Your assignment =
In the records below, locate the line containing "(R170). It has no error. -/", then output that line and all later lines exactly, through the last one.

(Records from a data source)
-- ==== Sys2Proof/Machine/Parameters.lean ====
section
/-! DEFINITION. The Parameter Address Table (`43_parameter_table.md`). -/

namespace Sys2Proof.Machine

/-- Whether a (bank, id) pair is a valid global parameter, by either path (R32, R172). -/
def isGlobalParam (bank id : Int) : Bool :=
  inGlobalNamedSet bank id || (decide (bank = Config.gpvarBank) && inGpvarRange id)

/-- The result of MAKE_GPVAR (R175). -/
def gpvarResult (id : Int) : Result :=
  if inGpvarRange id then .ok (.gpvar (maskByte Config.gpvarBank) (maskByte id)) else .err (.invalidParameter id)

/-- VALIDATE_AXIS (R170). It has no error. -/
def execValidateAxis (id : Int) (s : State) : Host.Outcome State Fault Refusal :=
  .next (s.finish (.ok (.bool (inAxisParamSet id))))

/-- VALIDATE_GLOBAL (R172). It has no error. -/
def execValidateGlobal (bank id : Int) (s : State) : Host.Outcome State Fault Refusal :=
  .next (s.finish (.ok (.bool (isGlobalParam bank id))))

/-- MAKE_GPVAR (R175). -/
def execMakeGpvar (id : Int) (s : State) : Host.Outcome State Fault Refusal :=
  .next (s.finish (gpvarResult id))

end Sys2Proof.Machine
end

Answer to the exercise =
/-- VALIDATE_AXIS (R170). It has no error. -/
def execValidateAxis (id : Int) (s : State) : Host.Outcome State Fault Refusal :=
  .next (s.finish (.ok (.bool (inAxisParamSet id))))

/-- VALIDATE_GLOBAL (R172). It has no error. -/
def execValidateGlobal (bank id : Int) (s : State) : Host.Outcome State Fault Refusal :=
  .next (s.finish (.ok (.bool (isGlobalParam bank id))))

/-- MAKE_GPVAR (R175). -/
def execMakeGpvar (id : Int) (s : State) : Host.Outcome State Fault Refusal :=
  .next (s.finish (gpvarResult id))

end Sys2Proof.Machine
end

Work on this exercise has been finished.